Japan's Aso Brings Little Home From G-20 Amid Calls to Resign

Aso is bringing little tangible diplomatic progress after his criticism of protectionism in his meeting with U.S. Treasury Secretary Steven Mnuchin confirmed clear differences on trade policy between the two nations. He didn’t get an exemption from U.S. tariffs on metals, either. Earlier in the week, Prime Minister Shinzo Abe’s meeting with U.S. President Donald Trump also highlighted their differences on trade.

“No progress was made and we simply confirmed the U.S. wants to pursue a bilateral channel,” Masaki Kuwahara, a Tokyo-based senior economist at Nomura Securities Co., said on Saturday in a phone interview. “The political situation for the Abe administration is worsening and I think the current political chaos will continue.”

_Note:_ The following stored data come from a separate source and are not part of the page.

/-- Registers of PRT, part 0 (spec register tables). -/
def regsPrt0 : List RegDef :=
  [
   -- PRT_STATUS
   ⟨0x0, 0x4, 1, 0x4, 1, [⟨0, 2, .ro, .none, 1, false⟩,
     ⟨2, 1, .ro, .none, 0, false⟩,
     ⟨8, 6, .ro, .none, 0, false⟩,
     ⟨16, 9, .ro, .none, 0, false⟩]⟩,
   -- PRT_FREE
   ⟨0x4, 0x4, 1, 0x4, 1, [⟨0, 8, .ro, .none, 0, false⟩,
     ⟨8, 8, .ro, .none, 0, false⟩,
     ⟨16, 8, .ro, .none, 0, false⟩,
     ⟨24, 8, .ro, .none, 0, false⟩]⟩,
   -- PRT_CTRL
   ⟨0x8, 0x4, 1, 0x4, 1, [⟨0, 1, .rw, .lv, 0, false⟩]⟩,
   -- PRT_SCHED
   ⟨0xC, 0x4, 1, 0x4, 1, [⟨0, 2, .rw, .sh, 0, false⟩,
     ⟨8, 16, .rw, .sh, 0, true⟩]⟩,
   -- PRT_ERR
   ⟨0x10, 0x4, 1, 0x4, 1, [⟨0, 1, .w1c, .none, 0, false⟩,
     ⟨1, 1, .w1c, .none, 0, false⟩,
     ⟨2, 1, .w1c, .none, 0, false⟩,
     ⟨8, 8, .ro, .none, 0, false⟩]⟩,
   -- PRT_PART_CFGp
   ⟨0x100, 0x10, 32, 0x4, 1, [⟨0, 2, .ro, .none, 0, false⟩,
     ⟨2, 1, .ro, .none, 0, false⟩,
     ⟨3, 1, .ro, .none, 0, false⟩,
     ⟨4, 1, .ro, .none, 0, false⟩,
     ⟨5, 1, .ro, .none, 0, false⟩,
     ⟨16, 16, .ro, .none, 0, false⟩]⟩,
   -- PRT_PART_COREp
   ⟨0x104, 0x10, 32, 0x4, 1, [⟨0, 8, .ro, .none, 0, false⟩,
     ⟨8, 8, .ro, .none, 0, false⟩,
     ⟨16, 8, .ro, .none, 0, false⟩,
     ⟨24, 8, .ro, .none, 0, false⟩]⟩,
   -- PRT_PART_MEMp
   ⟨0x108, 0x10, 32, 0x4, 1, [⟨0, 16, .ro, .none, 0, false⟩,
     ⟨16, 16, .ro, .none, 0, false⟩]⟩,
   -- PRT_PART_BWp
   ⟨0x10C, 0x10, 32, 0x4, 1, [⟨0, 8, .ro, .none, 0, false⟩,
     ⟨8, 8, .ro, .none, 0, false⟩]⟩,
   -- PRT_CTX_STps
   ⟨0x1000, 0x40, 32, 0x4, 16, [⟨0, 4, .ro, .none, 0, false⟩,
     ⟨4, 2, .ro, .none, 0, false⟩,
     ⟨6, 2, .ro, .none, 0, false⟩,
     ⟨8, 8, .ro, .none, 0, false⟩,
     ⟨16, 1, .ro, .none, 0, false⟩,
     ⟨17, 1, .ro, .none, 0, false⟩,
     ⟨18, 1, .ro, .none, 0, false⟩]⟩]

/-- Every register of PRT. -/
def regsPrt : List RegDef := regsPrt0

/-- Registers of CORE, part 0 (spec register tables). -/
def regsCore0 : List RegDef :=
  [
   -- CORE_STATUS
   ⟨0x0, 0x4, 1, 0x4, 1, [⟨0, 1, .ro, .none, 0, false⟩,
     ⟨1, 1, .ro, .none, 0, false⟩,
     ⟨2, 3, .ro, .none, 0, false⟩,
     ⟨8, 6, .ro, .none, 0, false⟩,
     ⟨16, 4, .ro, .none, 0, false⟩,
     ⟨20, 7, .ro, .none, 0, false⟩]⟩,
   -- CORE_LIVE0
   ⟨0x8, 0x4, 1, 0x4, 1, [⟨0, 32, .ro, .none, 0, false⟩]⟩,
   -- CORE_LIVE1
   ⟨0xC, 0x4, 1, 0x4, 1, [⟨0, 16, .ro, .none, 0, false⟩]⟩,
   -- CORE_ERR
   ⟨0x10, 0x4, 1, 0x4, 1, [⟨0, 1, .w1c, .none, 0, false⟩,
     ⟨1, 1, .w1c, .none, 0, false⟩,
     ⟨2, 1, .w1c, .none, 0, false⟩]⟩,
   -- CORE_CNT_CTRL
   ⟨0x20, 0x4, 1, 0x4, 1, [⟨0, 1, .w1s, .row, 0, false⟩,
     ⟨1, 1, .rw, .lv, 0, false⟩]⟩,
   -- CORE_CNTi_LO
   ⟨0x100, 0x8, 12, 0x4, 1, [⟨0, 32, .ro, .none, 0, false⟩]⟩,
   -- CORE_CNTi_HI
   ⟨0x104, 0x8, 12, 0x4, 1, [⟨0, 32, .ro, .none, 0, false⟩]⟩]

/-- Every register of CORE. -/
def regsCore : List RegDef := regsCore0

/-- Registers of DIE, part 0 (spec register tables). -/
def regsDie0 : List RegDef :=
  [
   -- CDx_CTRL
   ⟨0x0, 0x4, 1, 0x4, 1, [⟨0, 1, .rw, .lv, 0, false⟩]⟩,
   -- CDx_GLEAN
   ⟨0x4, 0x4, 1, 0x4, 1, [⟨0, 2, .rw, .sh, 1, false⟩,
     ⟨8, 4, .rw, .sh, 2, true⟩,
     ⟨12, 3, .rw, .sh, 2, true⟩]⟩,
   -- CDx_MESH_ERR
   ⟨0x10, 0x4, 1, 0x4, 1, [⟨0, 1, .w1c, .none, 0, false⟩,
     ⟨1, 1, .w1c, .none, 0, false⟩,
     ⟨2, 1, .w1c, .none, 0, false⟩,
     ⟨8, 5, .ro, .none, 0, false⟩]⟩]

/-- Every register of DIE. -/
def regsDie : List RegDef := regsDie0

/-- Registers of SDL, part 0 (spec register tables). -/
def regsSdl0 : List RegDef :=
  [
   -- SDL_STATUS
   ⟨0x0, 0x4, 1, 0x4, 1, [⟨0, 7, .ro, .none, 0, false⟩,
     ⟨8, 19, .ro, .none, 0, false⟩]⟩,
   -- SDL_CTRL
   ⟨0x4, 0x4, 1, 0x4, 1, [⟨0, 1, .rw, .lv, 0, false⟩]⟩,
   -- SDL_SLICE
   ⟨0x8, 0x4, 1, 0x4, 1, [⟨0, 2, .rw, .sh, 1, false⟩]⟩,
   -- SDL_ERR
   ⟨0x10, 0x4, 1, 0x4, 1, [⟨0, 1, .w1c, .none, 0, false⟩,
     ⟨1, 1, .w1c, .none, 0, false⟩,
     ⟨2, 1, .w1c, .none, 0, false⟩,
     ⟨8, 6, .ro, .none, 0, false⟩]⟩,
   -- SDL_ENTe_CFG
   ⟨0x1000, 0x20, 64, 0x4, 1, [⟨0, 1, .rw, .sh, 0, false⟩,
     ⟨1, 1, .rw, .lk, 0, false⟩,
     ⟨2, 6, .rw, .sh, 0, false⟩,
     ⟨8, 6, .rw, .sh, 0, false⟩,
     ⟨14, 4, .rw, .sh, 0, false⟩]⟩,
   -- SDL_ENTe_JOB_LO
   ⟨0x1004, 0x20, 64, 0x4, 1, [⟨6, 26, .rw, .sh, 0, false⟩]⟩,
   -- SDL_ENTe_JOB_HI
   ⟨0x1008, 0x20, 64, 0x4, 1, [⟨0, 6, .rw, .sh, 0, false⟩]⟩,
   -- SDL_ENTe_SLICE
   ⟨0x100C, 0x20, 64, 0x4, 1, [⟨0, 16, .rw, .sh, 200, true⟩]⟩,
   -- SDL_ENTe_STAT
   ⟨0x1010, 0x20, 64, 0x4, 1, [⟨0, 1, .ro, .none, 0, false⟩,
     ⟨1, 3, .ro, .none, 0, false⟩,
     ⟨8, 8, .ro, .none, 0, false⟩,
     ⟨16, 8, .ro, .none, 0, false⟩,
     ⟨24, 8, .ro, .none, 0, false⟩]⟩]

/-- Every register of SDL. -/
def regsSdl : List RegDef := regsSdl0

/-- Registers of ING, part 0 (spec register tables). -/
def regsIng0 : List RegDef :=
  [
   -- ING_STATUS
   ⟨0x0, 0x4, 1, 0x4, 1, [⟨0, 6, .ro, .none, 0, false⟩,
     ⟨8, 6, .ro, .none, 0, false⟩]⟩,
   -- ING_CTRL
   ⟨0x4, 0x4, 1, 0x4, 1, [⟨0, 1, .rw, .lv, 0, false⟩]⟩,
   -- ING_ERR
   ⟨0x8, 0x4, 1, 0x4, 1, [⟨0, 1, .w1c, .none, 0, false⟩,
     ⟨1, 1, .w1c, .none, 0, false⟩,
     ⟨2, 1, .w1c, .none, 0, false⟩,
     ⟨3, 1, .w1c, .none, 0, false⟩,
     ⟨4, 1, .w1c, .none, 0, false⟩,
     ⟨5, 1, .w1c, .none, 0, false⟩,
     ⟨6, 1, .w1c, .none, 0, false⟩,
     ⟨8, 6, .ro, .none, 0, false⟩]⟩,
   -- ING_TIME_LO
   ⟨0x10, 0x4, 1, 0x4, 1, [⟨0, 32, .ro, .none, 0, false⟩]⟩,
   -- ING_TIME_HI
   ⟨0x14, 0x4, 1, 0x4, 1, [⟨0, 32, .ro, .none, 0, false⟩]⟩,
   -- ING_TIME_ST
   ⟨0x18, 0x4, 1, 0x4, 1, [⟨0, 1, .ro, .none, 0, false⟩,
     ⟨1, 1, .ro, .none, 1, false⟩,
     ⟨2, 1, .ro, .none, 0, false⟩,
     ⟨3, 1, .ro, .none, 0, false⟩,
     ⟨4, 1, .w1c, .none, 0, false⟩,
     ⟨16, 16, .ro, .none, 0, false⟩]⟩,
   -- ING_TIME_CFG
   ⟨0x1C, 0x4, 1, 0x4, 1, [⟨0, 1, .rw, .lv, 0, false⟩,
     ⟨1, 2, .rw, .lk, 0, false⟩,
     ⟨3, 1, .rw, .lk, 0, false⟩]⟩,
   -- ING_TIME_CTRL
   ⟨0x20, 0x4, 1, 0x4, 1, [⟨0, 1, .w1s, .row, 0, false⟩]⟩,
   -- ING_POOL
   ⟨0x30, 0x4, 1, 0x4, 1, [⟨0, 15, .ro, .none, 24576, false⟩,
     ⟨16, 15, .ro, .none, 0, false⟩]⟩,
   -- ING_PORTp_CFG
   ⟨0x100, 0x4, 12, 0x4, 1, [⟨0, 2, .rw, .lk, 0, false⟩,
     ⟨2, 2, .rw, .lk, 0, false⟩]⟩,
   -- ING_MACm_CFG
   ⟨0x140, 0x4, 4, 0x4, 1, [⟨0, 1, .rw, .lk, 0, false⟩]⟩,
   -- ING_STRs_BIND
   ⟨0x1000, 0x40, 48, 0x4, 1, [⟨0, 1, .ro, .none, 0, false⟩,
     ⟨1, 1, .ro, .none, 0, false⟩,
     ⟨2, 6, .ro, .none, 0, false⟩,
     ⟨8, 2, .ro, .none, 0, false⟩,
     ⟨10, 4, .ro, .none, 0, false⟩,
     ⟨14, 4, .ro, .none, 0, false⟩,
     ⟨18, 6, .ro, .none, 0, false⟩,
     ⟨24, 2, .ro, .none, 0, false⟩]⟩]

The U.S. aims to pursue bilateral negotiations to fix trade imbalances with other nations, while Japan prefers a multilateral pact and hopes the U.S. will rejoin Trans-Pacific Partnership. Trump has sent mixed messages about the TPP.

“Trump doesn’t like the name of TPP and such framework itself, and so his approach is clearly different,” Aso told reporters on Friday in Washington after attending the G-20 meeting. Aso, who is in charge of Japan’s currency policy, said he and Mnuchin discussed foreign exchange in the context of the global economy.

Earlier in the week in Washington, Bank of Japan Governor Haruhiko Kuroda, who also attended the G-20 gathering, warned against trade protectionism, saying that it won’t be good for the world economy. Kuroda, whose new term started this month, will be chairing the central bank’s monetary policy meeting on April 26-27 with his new deputies.